Which is the type of related I meant. If not the same, they're both rooted in issues with SSL mode. Is it possible the inability to connect to the self-heal daemon manifests as a constantly growing memory overcommit over the course of months?
REVIEW: http://review.gluster.org/14143 (socket: Reap own-threads) posted (#1) for review on release-3.7 by Kaushal M (firstname.lastname@example.org)

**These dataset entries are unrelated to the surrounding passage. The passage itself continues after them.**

-- ==== Sys2Proof/Decode.lean ====
section
/-! DEFINITION. Decoding and encoding of command words (30_encoding.md R90 to R93). -/

namespace Sys2Proof

/-- One row of the opcode map: the command word `w` selects the row when `w and mask = pattern` (30_encoding.md R92). -/
structure OpcodeRow where
  pattern : Word
  mask : Word
  instr : Instr
  deriving DecidableEq, Repr

/-- The opcode map (30_encoding.md R92). -/
def opcodeRows : List OpcodeRow :=
  [ ⟨0x00000001#32, 0xFFFFFFFF#32, .modinv⟩,
    ⟨0x00000002#32, 0xFFFFFFFF#32, .padd⟩,
    ⟨0x00000003#32, 0xFFFFFFFF#32, .pdbl⟩,
    ⟨0x00000004#32, 0xFFFFFFFF#32, .smul⟩,
    ⟨0x00000005#32, 0xFFFFFFFF#32, .oncurve⟩,
    ⟨0x00000006#32, 0xFFFFFFFF#32, .affenc⟩,
    ⟨0x00000007#32, 0xFFFFFFFF#32, .affdec⟩ ]

/-- A command word selects a row (30_encoding.md R92). -/
def OpcodeRow.selects (r : OpcodeRow) (w : Word) : Bool := w &&& r.mask == r.pattern

/-- Why bytes are no command: the word is illegal (30_encoding.md R93), or fewer than four bytes are there, which a write to
CMD cannot be (20_memory.md R64). -/
inductive Reject where
  | illegalCmd (w : Word)
  | fewerThanFourBytes (n : Nat)
  deriving DecidableEq, Repr

/-- The decoder, total on words: "every 32-bit value is one of the seven commands or illegal" (30_encoding.md R93). -/
def decode (w : Word) : Except Reject Instr :=
  match opcodeRows.find? (fun r => r.selects w) with
  | some r => .ok r.instr
  | none => .error (.illegalCmd w)

/-- A word from its four bytes, the byte at the lowest offset least significant (20_memory.md R69). -/
def wordOfBytes (b0 b1 b2 b3 : Byte) : Word := b3 ++ b2 ++ b1 ++ b0

/-- Byte `n` of a word, the one at byte offset `off + n` (20_memory.md R69). -/
def byteOfWord (w : Word) (n : Nat) : Byte := (w >>> (8 * n)).setWidth 8

/-- The decoder on bytes as a byte-addressed platform sees a command word (20_memory.md R69; log entry 12), with the bytes
after it. -/
def decodeBytes : List Byte → Except Reject (Instr × List Byte)
  | b0 :: b1 :: b2 :: b3 :: rest =>
    match decode (wordOfBytes b0 b1 b2 b3) with
    | .ok i => .ok (i, rest)
    | .error e => .error e
  | bs => .error (.fewerThanFourBytes bs.length)

/-- The command word of a command (30_encoding.md R92). -/
def encode : Instr → Word
  | .modinv => 0x00000001#32
  | .padd => 0x00000002#32
  | .pdbl => 0x00000003#32
  | .smul => 0x00000004#32
  | .oncurve => 0x00000005#32
  | .affenc => 0x00000006#32
  | .affdec => 0x00000007#32

/-- The four bytes of a word, lowest offset first (20_memory.md R69). -/
def bytesOfWord (w : Word) : List Byte := [byteOfWord w 0, byteOfWord w 1, byteOfWord w 2, byteOfWord w 3]

/-- The bytes of a command (30_encoding.md R92, 20_memory.md R69). -/
def encodeBytes (i : Instr) : List Byte := bytesOfWord (encode i)

/-- A row's bits as a command word: bit 0 least significant, every bit from `nbits` up zero. -/
def tableWord (nbits w : Nat) : Word := BitVec.ofNat 32 (w % 2 ^ nbits)

/-- The command the decoder reads from the bits of an opcode-table row, laid out in bytes. -/
def decodeTableWord (nbits w : Nat) : Option Instr :=
  match decodeBytes (bytesOfWord (tableWord nbits w)) with
  | .ok (i, _) => some i
  | .error _ => none

end Sys2Proof
end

COMMIT: http://review.gluster.org/14143 committed in release-3.7 by Jeff Darcy (email@example.com)
Author: Kaushal M <firstname.lastname@example.org>
Date: Wed Apr 27 16:12:49 2016 +0530
socket: Reap own-threads
Backport of f8948e2 from master
Dead own-threads are reaped periodically (currently every minute). This
helps avoid memory being leaked, and should help prevent memory
starvation issues with GlusterD.
Signed-off-by: Kaushal M <email@example.com>
Smoke: Gluster Build System <firstname.lastname@example.org>
CentOS-regression: Gluster Build System <email@example.com>
NetBSD-regression: NetBSD Build System <firstname.lastname@example.org>
Reviewed-by: Jeff Darcy <email@example.com>
This bug is getting closed because a release has been made available that should address the reported issue. In case the problem is still not fixed with glusterfs-3.7.12, please open a new bug report.
glusterfs-3.7.12 has been announced on the Gluster mailinglists , packages for several distributions should become available in the near future. Keep an eye on the Gluster Users mailinglist  and the update infrastructure for your distribution.